Ms. Williams, in closing, I raise prayer that you will be a most gracious benefactor.  And I pray further that your decision is made with the utmost haste, as I cannot promise how much longer I shall be able to endure my predicament.  I mean, if I have to eat ONE MORE GODDAMN FRANK OR BEAN, I'M GONNA LOSE MY SHIT!!!   Sorry.  I really just hate franks and beans.  Anyway, regardless of your decision, you truly are God's most beautiful angel.       

Yours very truly,

Pete P. Peters


20 comments:

  1. One word: heehee

    Please let us know what happens.

    ReplyDelete
  2. I did this before. They ignore your email and send you their prepared response. The fact you responded gives them hope.

    ReplyDelete
  3. We should all copy and paste this for our response to them.

    ReplyDelete
  4. I laughed out loud several times... :) Favorite part was the voices complaining about your cooking...

    ReplyDelete
  5. one get a better spam filter..!two check out the bob servant books. They are hilarious.

    ReplyDelete
    Replies
    1. Have a look on Amazon.. Basically this guy invented bob and then started to reply to these emails at great length and got some great results. My personal favourite is him trying to get the Nigerian guy to send across some lions for his local Chinese takeaway. Also covers mail order bride scams.

      Delete
  6. My favorite pastime recently is messing with the scammers from India that call to say they're from Microsoft and my Windows computer has a virus. I try to see how long I can keep them on the phone while I pretend to be a bumbling computer illiterate.

    Them: Click Start.

    Me: Okay it says it's shutting down.

    Them: Why did you shut down the computer?
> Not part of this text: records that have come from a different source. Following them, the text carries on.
/-- The key under which Table 2-2 allows a type once. -/
def DirEntry.key (e : DirEntry) : Option Nat :=
  if e.type = 1 then some 0x10000 else if e.type = 2 ∨ e.type = 4 then some (e.type * 0x10000 + e.cmp)
  else if e.type = 5 ∨ e.type = 6 then some (e.type * 0x10000 + e.inst) else none

/-- Check 7 of one entry. -/
def typeOk (update : Bool) (all : List DirEntry) (own : Nat → Option Nat) (e : DirEntry) : Bool :=
  let wide : Bool := e.type == 1 || e.type == 3 || e.type == 5
  decide (1 ≤ e.type) && decide (e.type ≤ 7) && (if wide then e.cmp == 0xFF else decide (e.cmp ≤ 31)) && !(update && e.type == 1) &&
    (match e.key with
      | some k => !all.any (fun f => decide (f.idx < e.idx) && f.key == some k)
      | none => true) &&
    (e.type != 5 || decide (e.inst ≤ 15)) && (e.type != 2 || e.octs.headD e.cmp == e.cmp) &&
    (e.type != 6 || (decide (e.inst ≤ 11) && own e.inst == some e.cmp))

/-- Check 8 of one entry. -/
def fieldOk (update : Bool) (known : Nat → Bool) (e : DirEntry) : Bool :=
  let o := e.octs
  match e.type with
  | 1 => packageOk o
  | 2 => cmpOk update o
  | 3 => o.length % 24 == 0 && (recs 24 o).all resOk
  | 4 => o.length % 32 == 0 && decide (o.length ≤ 32 * 1024) && (recs 32 o).all contractOk
  | 5 => netOk known o
  | 6 => ustOk o
  | _ => imageOk o

/-- The sections of a container. -/
def sections (es : List DirEntry) (stamp : Nat) (digest : List Nat) (chartId svn : Nat) : Chart :=
  { pkg := (es.find? (·.type == 1)).map (fun e => parsePackage e.octs)
    cmps := sortBy (·.id) ((es.filter (·.type == 2)).map (fun e => parseCmp e.octs))
    res := (es.filter (·.type == 3)).flatMap (fun e => (recs 24 e.octs).map parseRes)
    contractCmps := (es.filter (·.type == 4)).map (·.cmp)
    contracts := (es.filter (·.type == 4)).flatMap (fun e => (recs 32 e.octs).map (parseContract e.cmp))
    nets := (es.filter (·.type == 5)).map (fun e => (e.inst, e.octs))
    usts := (es.filter (·.type == 6)).map (fun e => parseUst e.inst e.cmp e.octs)
    images := (es.filter (·.type == 7)).map (fun e => parseImage e.cmp stamp e.octs)
    digest := digest, chartId := chartId, svn := svn,
    index := es.map (fun e => (e.type, if e.type = 5 ∨ e.type = 6 then e.inst else e.cmp, e.idx)) }

/-- How many items a kind has (check 9); DRAM and frames are judged under check 11. -/
def kindItems : Nat → Nat
  | 1 => 240 | 3 => 192 | 4 => 65536 | 5 => 4096 | 6 => 32 | 7 => 64 | 9 => 12 | _ => 2 ^ 64

/-- The first entry of a type with a record that fails. -/
def firstRec (es : List DirEntry) (bad : ResRec → Bool) : Option Nat :=
  ((es.filter (·.type == 3)).find? (fun e => (recs 24 e.octs).any (fun o => bad (parseRes o)))).map (·.idx)

/-- Records in order, each with its entry. -/
def recList (es : List DirEntry) : List (Nat × ResRec) :=
  (es.filter (·.type == 3)).flatMap (fun e => (recs 24 e.octs).map (fun o => (e.idx, parseRes o)))

/-- An item given to two owners (check 10). -/
def twoOwners : List (Nat × ResRec) → List (Nat × ResRec) → Option Nat
  | _, [] => none
  | seen, x :: r => if seen.any (fun y => y.2.meets x.2 && y.2.owner != x.2.owner) then some x.1 else twoOwners (seen ++ [x]) r
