/-- A Stand has an owned core present. -/
def State.standUsed (s : State) (stand : Nat) : Bool :=
  (List.range 4).any (fun i => s.present (4 * stand + i) && (s.cmpOf (4 * stand + i)).isSome)
def State.pairedPkg (s : State) : Bool := match s.live.pkg with
  | some p => p.paired
  | none => false

/-- A power domain is on (Table 21-8, R552); the Grove rails rise at boot step 4. -/
def State.domainOn (s : State) (d : Nat) : Bool :=
  let early : Bool := s.pwr.phase == .stopped && decide (s.pwr.step ≤ 3)
  if d < 108 then
    !early && (match d % 9 with
      | 6 => (s.ownerOf 9 (d / 9)).isSome
      | 5 => true
      | 7 => true
      | 8 => true
      | k => s.standUsed (5 * (d / 9) + k))
  else match d - 108 with
    | 16 => (List.range 8).any (fun p => smGet 10000 s.board.netRate p != 0)
    | 17 => (List.range 8).any (fun p => smGet 10000 s.board.netRate (8 + p) != 0)
    | 18 => bitOf s.board.xng 0 && s.pairedPkg
    | 19 => bitOf s.board.xng 1 && s.pairedPkg
    | k => decide (k < 20)

/-- The domain a clock island lies in, and its clock in MHz (Table 21-7). -/
def State.island (s : State) (i : Nat) : Nat × Nat :=
  if i < 132 then
    let g := i / 11
    let k := i % 11
    if k < 5 then (9 * g + k, if s.fuses.part = 0x144 then 1800 else 2000)
    else if k < 7 then (9 * g + k, 1000)
    else if k < 9 then (9 * g + 7, 1600)
    else (9 * g + 8, 1600)
  else
    let k := i - 132
    if k = 0 then (108, 100)
    else if k = 1 then (109, 1000)
    else if k = 2 then (110, 500)
    else if k = 3 then (111, 1600)
    else if k = 4 then (112, 1000)
    else if k = 5 then (113, 1000)
    else if k < 14 then (108 + k, 1600)
    else if k = 14 then (122, 0)
    else if k = 15 then (122, 1000)
    else if k = 16 then (123, 1000)
    else if k < 19 then (124, 0)
    else if k < 21 then (125, 0)
    else if k < 23 then (126 + (k - 21), 800)
    else if k < 35 then (111, 1600)
    else (108, 200)

def State.pwrVal (s : State) (l : CtlLoc) (v : Reg32) : Reg32 :=
  match l.inner with
  | 0x0 => fone (fone (fset v 30 28 s.pwr.code) 27 s.pwr.parkReq) 26 s.pwr.railOk
  | 0x2C => r32 ((s.domainOn (fget (s.ctlGet o_pwrDomsel) 6 0)).toNat * 2 ^ 30)
  | 0x34 =>
    let e := s.island (fget (s.ctlGet o_clkIslsel) 7 0)
    if s.domainOn e.1 then r32 (2 ^ 30 + e.2) else 0
  | _ => v

def State.dmcVal (s : State) (l : CtlLoc) (v : Reg32) : Reg32 :=
  let n := l.frame
  match l.inner with
  | 0x0 => fone (fone v 30 (decide (0 < s.initRemaining n))) 29 (s.pwr.phase == .park || s.pwr.phase == .waking)
  | 0x8 => r32 (s.board.rate * 2 ^ 28 + s.board.x8.toNat * 2 ^ 26 + s.board.density * 2 ^ 24 + s.board.ranks2.toNat * 2 ^ 23 +
      s.board.mpsm.toNat * 2 ^ 22 + s.board.log2Lines * 2 ^ 16)
  | 0x10 => r32 (s.initRemaining n)
  | _ => v

def State.qmVal (s : State) (w : Nat) (l : CtlLoc) (v : Reg32) : Reg32 :=
  let q := smGet 0 s.qm.qsel w
  let x := s.queue q
  if l.inner = 0x10 then r32 q
  else if l.inner < 0x18 then v
  else if !s.mayUse w q then 0
  else if l.inner = 0x18 then r32 (x.st * 2 ^ 30 + x.cause * 2 ^ 24 + x.armed.toNat * 2 ^ 23)
  else if l.inner = 0x1C then r32 (x.dev * 65536 + x.sw)
  else x.reg l.inner

def State.engVal (s : State) (l : CtlLoc) (v : Reg32) : Reg32 :=
  let e := l.frame
  let x := s.engine e
  match l.inner with
  | 0x0 => fset (fset (fset v 30 28 (if (s.eOwner e).isSome then x.st else 4)) 23 16 (min 128 (s.engOpen e))) 15 0 x.queue
  | 0x8 => r32 x.done
  | 0xC => r32 (x.sub * 65536)
  | 0x10 => r32 x.faddr
  | 0x14 => r32 (x.faddr / 2 ^ 32)
  | _ => v

/-- The count that NSW.CNTSEL selects, and the one that HEP.CNTSEL selects. -/
def State.nswKey (s : State) : Nat := let v := s.ctlGet o_nswCntsel; fget v 3 0 * 32 + fget v 8 4
def State.hepKey (s : State) : Nat := let v := s.ctlGet o_hepCntsel; fget v 9 6 * 64 + fget v 5 0

/-- A compartment sees the counts of its own streams only. -/
def State.streamShown (s : State) (w i : Nat) : Bool := w == 32 || s.ownerOf 5 i == some w
def State.nswsVal (s : State) (w i : Nat) (v : Reg32) : Reg32 := if s.streamShown w i then v else 0

def State.hepfVal (s : State) (w : Nat) (l : CtlLoc) (i : Nat) (v : Reg32) : Reg32 :=
  let key := smGet 0 s.hep.wsel w
  let mine : Bool := w == 32 || s.fOwner (key / 256) == some w
  let x := smGet ⟨0, 0⟩ s.hep.wins key
  match l.inner with
  | 0x0 => r32 key
  | 0x4 => if mine then r32 x.tgt else 0
  | 0x8 => if mine then x.cfg else 0
  | _ =>
    if (l.inner - 0x100) % 16 = 0 then
      fone (fone (fset (fone (fone v 31 (s.bme (1 + i))) 30 (s.mse (1 + i))) 29 28 (s.intMode (1 + i))) 27 (s.inFlr (1 + i))) 25 (s.d3 (1 + i))
    else v

def State.grvVal (s : State) (l : CtlLoc) (i : Nat) (v : Reg32) : Reg32 :=
  let g := l.frame
  if l.inner = 0x10 then r32 (g * 2 ^ 28 + (smGet 0 s.fuses.present g).toNat)
  else if l.inner % 16 = 0xC then
    let c := s.core (20 * g + i)
    fone v 27 ((s.cmpOf (20 * g + i)).isSome && (c.run == .inReset || c.run == .held))
  else v

/-- STATE of FRY.MSTATE. -/
def FryState.code : FryState → Nat
  | .off => 0
  | .bist => 1
  | .map => 1
  | .deskew => 1
  | .version => 1
  | .full => 2
  | .half => 3
  | .remap => 4
  | .retrain => 5
  | .disabled => 6

def State.mstateReg (s : State) (g i : Nat) : Reg32 :=
  let m := s.ferry (localModule g i)
  let peer := if i < 2 then landing else if i = 2 then (g + 1) % 12 else (g + 11) % 12
  r32 (m.st.code * 2 ^ 29 + (m.st == .half && m.upper).toNat * 2 ^ 28 + m.version / 10 * 2 ^ 24 + m.version % 10 * 2 ^ 20 +
    (m.version == 20).toNat * (2 ^ 19 + 2 ^ 18) + m.attempts % 4 * 2 ^ 16 + peer * 2 ^ 12)

def State.fryVal (s : State) (l : CtlLoc) (i : Nat) (v : Reg32) : Reg32 :=
  let g := l.frame
  let sel := s.ctlGet (o_fryLsel g)
  let j := fget sel 1 0
  let m := localModule g j
  let d0 := if fryRx m 0 = some (g, j) then 0 else 1
  let d := (s.ferry m).dir (if fbit sel 2 then 1 - d0 else d0)
  match l.inner with
  | 0xC => r32 d.failed
  | 0x10 => r32 (d.failed / 2 ^ 32)
  | 0x14 => r32 (d.assign.foldl (fun a e => a + (64 + e.2 % 64) * 2 ^ (7 * e.1)) (d.spfail % 16 * 2 ^ 28))
  | _ => if 0x100 ≤ l.inner ∧ l.inner % 32 = 0 then s.mstateReg g i else v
    Me: You said click start. I pressed the button I use to turn on the computer. That's how I start it.

    And so on...

    ReplyDelete
    Replies
    1. I give them 5 minutes and tell them I have a mac or I'm actually Steve Balmer and have all their details as they using a VOIP phone

      Delete
  7. This made me feel good to start the day.

    ReplyDelete
  8. P3 - love the reply! Very well crafted, sir.

    s.i.

    ReplyDelete
  9. Years back, a guy produced a collection of recorded calls of him messing with telephone solicitors. The best one was the carpet cleaning company. "Can't you get blood out of carpeting? (Pause). There seems to be a lot of it!"

    ReplyDelete
    Replies
    1. That was Tom Mabe and they were hilarious. I loved the free carpet cleaning one.

      "Ohmigod...I'm so glad you guys called. Can you get A LOT of blood out of carpet? I mean a lot...and do you guys clean drapes too?"

      "Sir, do you need me to call 911 for you?"

      "No, no, no...that won't be necessary. I just have some cleaning up to do."

      Delete
  10. If you like messing with these scammers, I heartily recommend checking out the website 419eater.com. Make sure you have a lot of time, because there are some hilarious stories on this site. I lurk there periodically.

    ReplyDelete
  11. maybe you should spend more time to deal with this problem....

    ReplyDelete
  12. Hi guys,
    Thank you so much for this wonderful article really!
    If someone want to know more about Strip Poker I think this is the right place for you!